* [WHAT YOU HAVE TO DO] For the entries below, the result should be an exact transcription of the lines from the one with "def fmtOf : Nat → Option Fmt" up to and including the one with "R183, R184). -/", and only those.

[Items from a data source]
-- ==== Sys2Proof/Machine/Records.lean ====
section
/-! DEFINITION. The record layouts of 11 section 11.7: the committed bytes of each table item, and the reading of a
record with the field checks of the item's chapter (11 R173: a field outside its range, or a code not listed, gives
BAD_VALUE, here `none`). -/

namespace Sys2Proof.Machine

/-- The item kinds (11 section 11.7). -/
inductive Item where
  | matchEntry | slot | roleMap | profile | curve | armConfig | template | channel | windows | driveConfig
  | sprayConfig | portConfig | capture | fault | sender
deriving DecidableEq, Repr

/-- The code of an item kind. -/
def Item.code : Item → Nat
  | .matchEntry => 1
  | .slot => 2
  | .roleMap => 3
  | .profile => 4
  | .curve => 5
  | .armConfig => 6
  | .template => 7
  | .channel => 8
  | .windows => 9
  | .driveConfig => 10
  | .sprayConfig => 11
  | .portConfig => 12
  | .capture => 13
  | .fault => 14
  | .sender => 15

/-- The item kind of a code. -/
def Item.ofCode : Nat → Option Item
  | 1 => some .matchEntry
  | 2 => some .slot
  | 3 => some .roleMap
  | 4 => some .profile
  | 5 => some .curve
  | 6 => some .armConfig
  | 7 => some .template
  | 8 => some .channel
  | 9 => some .windows
  | 10 => some .driveConfig
  | 11 => some .sprayConfig
  | 12 => some .portConfig
  | 13 => some .capture
  | 14 => some .fault
  | 15 => some .sender
  | _ => none

/-- How many indices an item kind has. -/
def Item.count : Item → Nat
  | .matchEntry => 96
  | .slot => 48
  | .profile => 4
  | .curve => 12
  | .template => 32
  | .channel => 6
  | .fault => 16
  | .sender => 24
  | .roleMap | .armConfig | .windows | .driveConfig | .sprayConfig | .portConfig | .capture => 1

/-- The record length of an item kind. -/
def Item.recordLength : Item → Nat
  | .matchEntry => 64
  | .slot => 36
  | .roleMap => 18
  | .profile => 31
  | .curve => 20
  | .armConfig => 59
  | .template => 64
  | .channel => 21
  | .windows => 36
  | .driveConfig => 18
  | .sprayConfig => 8
  | .portConfig => 12
  | .capture => 51
  | .fault => 63
  | .sender => 22

/-- The committed length of an item kind; none for a read-only kind. -/
def Item.committedLength : Item → Option Nat
  | .slot => some 23
  | .channel => some 12
  | .matchEntry => some 64
  | .roleMap => some 18
  | .profile => some 31
  | .curve => some 20
  | .armConfig => some 59
  | .template => some 64
  | .windows => some 36
  | .driveConfig => some 18
  | .sprayConfig => some 8
  | .portConfig => some 12
  | .capture | .fault | .sender => none

/-- Bytes `i` to `i + k - 1` of a record. -/
def slice (bs : List Byte) (i k : Nat) : List Byte := (bs.drop i).take k

/-! ## Codes of enumerated fields -/

/-- Format code. -/
def fmtCode : Fmt → Nat
  | .std => 0
  | .ext => 1

/-- Format of a code. -/
def fmtOf : Nat → Option Fmt
  | 0 => some .std
  | 1 => some .ext
  | _ => none

/-- Port of a code. -/
def portOf : Nat → Option Port
  | 0 => some .c
  | 1 => some .b
  | _ => none

/-- Port selector code. -/
def PortSel.code : PortSel → Nat
  | .c => 0
  | .b => 1
  | .any => 2

/-- Port selector of a code. -/
def PortSel.ofCode : Nat → Option PortSel
  | 0 => some .c
  | 1 => some .b
  | 2 => some .any
  | _ => none
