/-- Why the model stops with a fault. -/
inductive Fault where
  /-- Raised by FRAME_RECEIVED when its operand is no frame (01 section 1.1: more than 8 data bytes, or a standard
  identifier above 7FFh). No link layer reports such an event. Safe: the model stops where nothing can happen. -/
  | notAFrame
deriving DecidableEq, Repr

/-- Why the model has no meaning for a command. -/
inductive Refusal where
  /-- Raised by exec's arm of a command that has no meaning yet; no arm is left so. Safe. -/
  | notModelled (mnemonic : String)
deriving DecidableEq, Repr

/-- A timer: stopped, or running with the µs it has left. At 0 it has run out and its expiry is due. -/
abbrev Timer := Option Nat

/-- A timer started with a time in ms. -/
def msTimer (ms : Nat) : Timer := some (1000 * ms)

/-- Power state of the part (12 R183, R184). -/
inductive Power where
  | unpowered | running | sleep
deriving DecidableEq, Repr

/-- The three kinds of restart (11 R175). -/
inductive Cause where
  | cold | wake | service
deriving DecidableEq, Repr

/-! ## Nonvolatile image and table store (12) -/

/-- Header fields (12 section 12.1). -/
structure Header where
  reqFmt : Fmt
  reqId : Ident
  repFmt : Fmt
  repId : Ident
  startProfile : Fin 4
  length : Nat
  check : BitVec 32
deriving DecidableEq, Repr

/-- The header page: erased, what a failed or interrupted write left (with the image length it shows, when its fields
read in range), or written. -/
inductive HeaderPage where
  | blank
  | torn (length : Option Nat)
  | written (h : Header)
deriving DecidableEq, Repr

/-- The nonvolatile area: the header page and the bytes of the record pages. -/
structure Nvm where
  header : HeaderPage
  cells : List Host.Cell
deriving DecidableEq, Repr

/-- A STORE in flight: the image formed at its start, the page whose step is in progress (0 is the header page, which
is written last) and the time left of that step. -/
structure StoreRun where
  image : List Byte
  header : Header
  page : Nat
  timer : Timer
deriving DecidableEq, Repr

/-- A RECALL in flight: the image length, the page being read, the sum so far and the time left of that read. -/
structure RecallRun where
  length : Nat
  page : Nat
  sum : BitVec 32
  timer : Timer
deriving DecidableEq, Repr

/-- The operation in flight, at most one. -/
inductive StoreOp where
  | idle
  | storing (r : StoreRun)
  | recalling (r : RecallRun)
deriving DecidableEq, Repr

/-- The table store's run-time state. -/
structure StoreUnit where
  imageValid : Bool
  op : StoreOp
deriving DecidableEq, Repr

/-! ## Port units (01) -/

/-- Where a queued record comes from (01 section 1.2). -/
inductive Origin where
  | forward
  | channel (n : Fin 6)
  | service
deriving DecidableEq, Repr

/-- A record of a transmit queue. -/
structure TxRec where
  frame : Frame
  origin : Origin
  order : Nat
deriving DecidableEq, Repr

/-- A waiting holder of a queue (01 R3). -/
inductive Holder where
  | channel (n : Fin 6)
  | service
deriving DecidableEq, Repr

/-- A port unit: link state, transmit queue, the entry order of the offered record, waiting holders (longest waiting
first) and the next entry order. -/
structure PortUnit where
  on : Bool
  queue : List TxRec
  offered : Option Nat
  holders : List Holder
  nextOrder : Nat
deriving DecidableEq, Repr

/-- A port unit after a restart (01 R2). -/
def PortUnit.fresh : PortUnit := { on := true, queue := [], offered := none, holders := [], nextOrder := 1 }

/-! ## Signal store (02) -/

/-- Slot status. -/
inductive SlotStatus where
  | never | fresh | stale
deriving DecidableEq, Repr

/-- Run-time fields of a slot (02 section 2.1); the slot's value is computed from them. -/
structure SlotRun where
  status : SlotStatus
  last : Int
  clamped : Bool
  evenSeen : Bool
  oddSeen : Bool
  timer : Timer
deriving DecidableEq, Repr

/-- A slot as a restart sets it (02 R27). -/
def SlotRun.restarted (c : SlotCfg) : SlotRun :=
  { status := .never, last := c.dflt, clamped := false, evenSeen := false, oddSeen := false,
    timer := if c.timeout = 0 then none else msTimer c.timeout }

/-- A sender record (02 section 2.5). `written` numbers its most recent write, for the LATEST vote; `silentUs` is the
silent time in µs. -/
structure SenderRec where
  port : Port
  fmt : Fmt
  id : Ident
  entry : Fin 96
  slot : Fin 48
  last : Option Int
  written : Nat
  evenSeen : Bool
  oddSeen : Bool
  timer : Timer
  fresh : Bool
  silentUs : Nat
deriving DecidableEq, Repr

/-! ## Speed capture (03) -/

/-- Capture mode. -/
inductive CapMode where
  | period | count
deriving DecidableEq, Repr

/-- Status of a capture channel. -/
inductive CapStatus where
  | running | standstill | lost
deriving DecidableEq, Repr

/-- Run-time state of a capture channel (03 section 3.1). `forward` is the direction level. -/
structure CapRun where
  mode : CapMode
  status : CapStatus
  measuring : Bool
  lastEdge : Option Clock
  lastPeriod : Option Nat
  count : Nat
  forward : Bool
  speed : Int
  standstillT : Timer
  windowT : Timer
  lossT : Timer
  returnT : Timer
deriving DecidableEq, Repr

/-- A capture channel as a restart sets it (03 R41). -/
def CapRun.restarted : CapRun :=
  { mode := .period, status := .standstill, measuring := false, lastEdge := none, lastPeriod := none, count := 0,
    forward := true, speed := 0, standstillT := none, windowT := none, lossT := none, returnT := none }

/-- The two capture channels and their combination; `disagreeBegun` and `noneBegun` are the conditions told begun. -/
structure Capture where
  a : CapRun
  b : CapRun
  s : Int
  disagree : Bool
  disagreeT : Timer
  disagreeBegun : Bool
  noneBegun : Bool
deriving DecidableEq, Repr

/-- The run-time record of a capture channel. -/
def Capture.get (c : Capture) : CapCh → CapRun
  | .a => c.a
  | .b => c.b

/-- Replace the run-time record of a capture channel. -/
def Capture.set (c : Capture) (ch : CapCh) (r : CapRun) : Capture :=
  match ch with
  | .a => { c with a := r }
  | .b => { c with b := r }

/-- Capture as a restart sets it, before S is judged (03 R41). -/
def Capture.restarted : Capture :=
  { a := CapRun.restarted, b := CapRun.restarted, s := 0, disagree := false, disagreeT := none,
    disagreeBegun := false, noneBegun := false }

/-! ## Profile selector and governor (04, 05) -/

/-- The profile selector (04 section 4.3). -/
structure Selector where
  active : Fin 4
  pending : Option (Fin 4)
deriving DecidableEq, Repr

/-- Governor states. -/
inductive GovState where
  | neutral | forward | reverse | stopping | held
deriving DecidableEq, Repr

/-- Output mark (05 section 5.1). -/
inductive Mark where
  | high | low | none
deriving DecidableEq, Repr

/-- The governor record (05 section 5.1), with the motor stroke M, the period timer and the conditions it holds toward
the supervisor. `cruise` is the cruise speed while cruise is engaged. -/
structure Gov where
  state : GovState
  dir : Int
  v : Nat
  p : Int
  i : Int
  mark : Mark
  cruise : Option Nat
  rememberedSet : Option Int
  lock : Bool
  overspeedMs : Nat
  motor : Nat
  timer : Timer
  engineLow : Bool
  overspeed : Bool
deriving DecidableEq, Repr

/-- The governor as a restart sets it, with the motor stroke of the start profile (05 R65, 04 R64). -/
def Gov.restarted (motor : Nat) : Gov :=
  { state := .held, dir := 0, v := 0, p := 0, i := 0, mark := .none, cruise := none, rememberedSet := none,
    lock := false, overspeedMs := 0, motor := motor, timer := msTimer Config.governorPeriodMs, engineLow := false,
    overspeed := false }

/-! ## Arms (06) -/

/-- Arm states. -/
inductive ArmState where
  | init | stowed | waitDown | lowering | working | float | waitUp | lifting | frozen | faulted
deriving DecidableEq, Repr

/-- Wait origin. -/
inductive WaitOrigin where
  | stowed | working | midway
deriving DecidableEq, Repr

/-- Frozen motion. -/
inductive Motion where
  | up | down | none
deriving DecidableEq, Repr

/-- An arm's record (06 section 6.2). `desiredDown` is the desired position, `obstructed` the obstruction hold (06 R102),
`starved` says that the arm has waited its time in the queue (R97), and `read` is the configuration the arm read at its
last period (R88). -/
structure ArmRec where
  state : ArmState
  desiredDown : Bool
  origin : WaitOrigin
  frozenMotion : Motion
  frozenRank : Nat
  obstructed : Bool
  motionT : Timer
  floatT : Timer
  waitT : Timer
  valve : Int
  pressure : Nat
  rpm : Nat
  scaled : Nat
  starved : Bool
  read : ArmCfg
deriving DecidableEq, Repr

/-- An arm of a configuration as a restart sets it (06 R89). -/
def ArmRec.restarted (c : ArmCfg) : ArmRec :=
  { state := if c.fitted then .init else .stowed, desiredDown := false, origin := .midway, frozenMotion := .none,
    frozenRank := 1, obstructed := false, motionT := none, floatT := none, waitT := none, valve := 0, pressure := 0,
    rpm := 0, scaled := 0, starved := false, read := c }

/-- The lift circuit: its holder, its queue and the arm period timer. -/
structure Lift where
  holder : Option Arm
  queue : List Arm
  timer : Timer
deriving DecidableEq, Repr

/-! ## Allocator, doser (07, 08) -/

/-- The allocator record (07 section 7.1). -/
structure Alloc where
  fav : Nat
  request : Nat
  timer : Timer
deriving DecidableEq, Repr

/-- The allocator as a restart sets it (07 R109). -/
def Alloc.restarted : Alloc := { fav := 0, request := 0, timer := msTimer Config.allocatorPeriodMs }

/-- A spray bank. -/
structure Bank where
  isOpen : Bool
  flow : Nat
deriving DecidableEq, Repr

/-- The doser record (08 section 8.1); `above` says that the period before read |S| at or above the minimum. -/
structure Spray where
  banks : PerArm Bank
  q : Nat
  duty : Nat
  volume : Nat
  lowArmed : Bool
  dry : Bool
  firstPending : Bool
  linger : Bool
  belowMs : Nat
  above : Bool
  tankLow : Bool
  sprayDry : Bool
  timer : Timer
deriving DecidableEq, Repr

* [ANSWER TO THIS PROBLEM]
def fmtOf : Nat → Option Fmt
  | 0 => some .std
  | 1 => some .ext
  | _ => none

/-- Port of a code. -/
def portOf : Nat → Option Port
  | 0 => some .c
  | 1 => some .b
  | _ => none

/-- Port selector code. -/
def PortSel.code : PortSel → Nat
  | .c => 0
  | .b => 1
  | .any => 2

/-- Port selector of a code. -/
def PortSel.ofCode : Nat → Option PortSel
  | 0 => some .c
  | 1 => some .b
  | 2 => some .any
  | _ => none
/-- Why the model stops with a fault. -/
inductive Fault where
  /-- Raised by FRAME_RECEIVED when its operand is no frame (01 section 1.1: more than 8 data bytes, or a standard
  identifier above 7FFh). No link layer reports such an event. Safe: the model stops where nothing can happen. -/
  | notAFrame
deriving DecidableEq, Repr

/-- Why the model has no meaning for a command. -/
inductive Refusal where
  /-- Raised by exec's arm of a command that has no meaning yet; no arm is left so. Safe. -/
  | notModelled (mnemonic : String)
deriving DecidableEq, Repr

/-- A timer: stopped, or running with the µs it has left. At 0 it has run out and its expiry is due. -/
abbrev Timer := Option Nat

/-- A timer started with a time in ms. -/
def msTimer (ms : Nat) : Timer := some (1000 * ms)

/-- Power state of the part (12 R183, R184). -/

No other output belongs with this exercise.